Records contained in a dataset:
------------
-- ==== Sys2Proof/Machine/Ops.lean ====
section
/-! DEFINITION. The named operations over memory, registers and warps that every meaning uses: reads and writes of bytes,
lanes, masks, gangs; the step past a word; taking a trap, and the return from one (spec 01 R40 to R43, 02 R48 to R52,
10 R248 to R261). -/

namespace Sys2Proof.Machine

open Sys2Proof

/-- The outcome of a step of the Delja. -/
abbrev Res := Host.Outcome State Fault Refusal

/-! ### Bytes -/

/-- The byte at an address. -/
def Mem.read : Mem → Nat → Byte
  | [], _ => 0
  | (k, b) :: rest, a => if k = a then b else Mem.read rest a

/-- Memory with one byte written, in canonical form. -/
def Mem.write : Mem → Nat → Byte → Mem
  | [], a, b => if b = 0 then [] else [(a, b)]
  | (k, c) :: rest, a, b =>
    if k < a then (k, c) :: Mem.write rest a b
    else if k = a then (if b = 0 then rest else (a, b) :: rest)
    else if b = 0 then (k, c) :: rest else (a, b) :: (k, c) :: rest

/-- The canonical form of memory: addresses rising, no entry 0. -/
def Mem.wf : Mem → Bool
  | [] => true
  | [(_, b)] => b != 0
  | (k, b) :: (k', b') :: rest => b != 0 && decide (k < k') && Mem.wf ((k', b') :: rest)

/-- The `n` bytes from an address on. -/
def Mem.readN (m : Mem) (a : Nat) : Nat → List Byte
  | 0 => []
  | n + 1 => Mem.read m a :: Mem.readN m (a + 1) n

/-- The cells of memory from an address on, as offsets. -/
def Mem.window (m : Mem) (a n : Nat) : Mem :=
  (m.filter fun c => decide (a ≤ c.1) && decide (c.1 < a + n)).map fun c => (c.1 - a, c.2)

/-- Memory with bytes written from an address on. -/
def Mem.writeN (m : Mem) (a : Nat) : List Byte → Mem
  | [] => m
  | b :: bs => Mem.writeN (Mem.write m a b) (a + 1) bs

/-- Memory with cells written one after another. -/
def Mem.writeCells (m : Mem) : List (Nat × Byte) → Mem
  | [] => m
  | (a, b) :: cs => Mem.writeCells (Mem.write m a b) cs

/-- The value of bytes, lowest first (R10). -/
def natOfBytes : List Byte → Nat
  | [] => 0
  | b :: bs => b.toNat + 256 * natOfBytes bs

/-- The `n`-byte value at an address (R10). -/
def Mem.readNat (m : Mem) (a n : Nat) : Nat := natOfBytes (Mem.readN m a n)

/-- The 64-bit value at an address. -/
def Mem.read64 (m : Mem) (a : Nat) : W64 := BitVec.ofNat 64 (Mem.readNat m a 8)

/-- Bits hi:lo of a number (R10). -/
def bitsOf (x hi lo : Nat) : Nat := x / 2 ^ lo % 2 ^ (hi - lo + 1)

/-! ### Lanes -/

/-- The lanes of a warp, in ascending order. -/
def allLanes : List LaneId :=
  [0, 1, 2, 3, 4, 5, 6, 7, 8, 9, 10, 11, 12, 13, 14, 15, 16, 17, 18, 19, 20, 21, 22, 23, 24, 25, 26, 27, 28, 29, 30, 31]

/-- The cores, in ascending order. -/
def allCores : List CoreId := (List.range 128).map fun n => ⟨n % 128, Nat.mod_lt _ (by decide)⟩

/-- The warp slots of a core, in ascending order. -/
def allSlots : List SlotId := (List.range 64).map fun n => ⟨n % 64, Nat.mod_lt _ (by decide)⟩

/-- The contexts, in ascending order. -/
def allCtxs : List CtxId := (List.range 64).map fun n => ⟨n % 64, Nat.mod_lt _ (by decide)⟩

/-- The lanes of a mask, in ascending order. -/
def lanesOf (m : W32) : List LaneId := allLanes.filter fun l => m.getLsbD l

/-- The mask of the lanes that a predicate holds of. -/
def maskOf (p : LaneId → Bool) : W32 := BitVec.ofFnLE p

/-- The lowest lane of a mask; 0 of an empty one. -/
def lowestLane (m : W32) : LaneId := (lanesOf m).head?.getD 0

/-- The place of register n among the 128. -/
def regIx (n : BitVec 7) : Fin 128 := n.toFin

/-- Reg(L, n) (R43). -/
def Lane.reg (x : Lane) (n : BitVec 7) : W32 := x.g[regIx n]

/-- SetReg(L, n, v) (R43); a register written anew holds no soft error (R413). -/
def Lane.setReg (x : Lane) (n : BitVec 7) (v : W32) : Lane :=
  { x with g := x.g.set (regIx n).val v (regIx n).isLt, bad := x.bad.erase n }

/-- Pair(L, n): gn is bits 31:0 and g(n+1) bits 63:32 (R19, R43). -/
def Lane.pair (x : Lane) (n : BitVec 7) : W64 := x.reg (n + 1) ++ x.reg n

/-- SetPair(L, n, v) (R43). -/
def Lane.setPair (x : Lane) (n : BitVec 7) (v : W64) : Lane :=
  (x.setReg n (v.extractLsb' 0 32)).setReg (n + 1) (v.extractLsb' 32 32)

/-- The registers g n, g(n+1), … as one value, g n lowest. -/
def Lane.regs (x : Lane) (n : BitVec 7) : Nat → Nat
  | 0 => 0
  | k + 1 => (x.reg n).toNat + 2 ^ 32 * Lane.regs x (n + 1) k

/-- Write a value to k registers from g n on, lowest first. -/
def Lane.setRegs (x : Lane) (n : BitVec 7) (v : Nat) : Nat → Lane
  | 0 => x
  | k + 1 => Lane.setRegs (x.setReg n (BitVec.ofNat 32 v)) (n + 1) (v / 2 ^ 32) k

/-- Pred(L, p): p7 reads 1 (R20). -/
def Lane.pred (x : Lane) (n : BitVec 3) : Bool := n == 7 || x.p.getLsbD n.toNat

/-- A bit vector with one bit replaced. -/
def putBit {w : Nat} (x : BitVec w) (i : Nat) (b : Bool) : BitVec w :=
  BitVec.ofFnLE fun j => if j.val = i then b else x.getLsbD j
------------
> **Exercise**
Throughout the data above, report every line that contains the string "allLanes".

> **Result**
def allLanes : List LaneId :=
def lanesOf (m : W32) : List LaneId := allLanes.filter fun l => m.getLsbD l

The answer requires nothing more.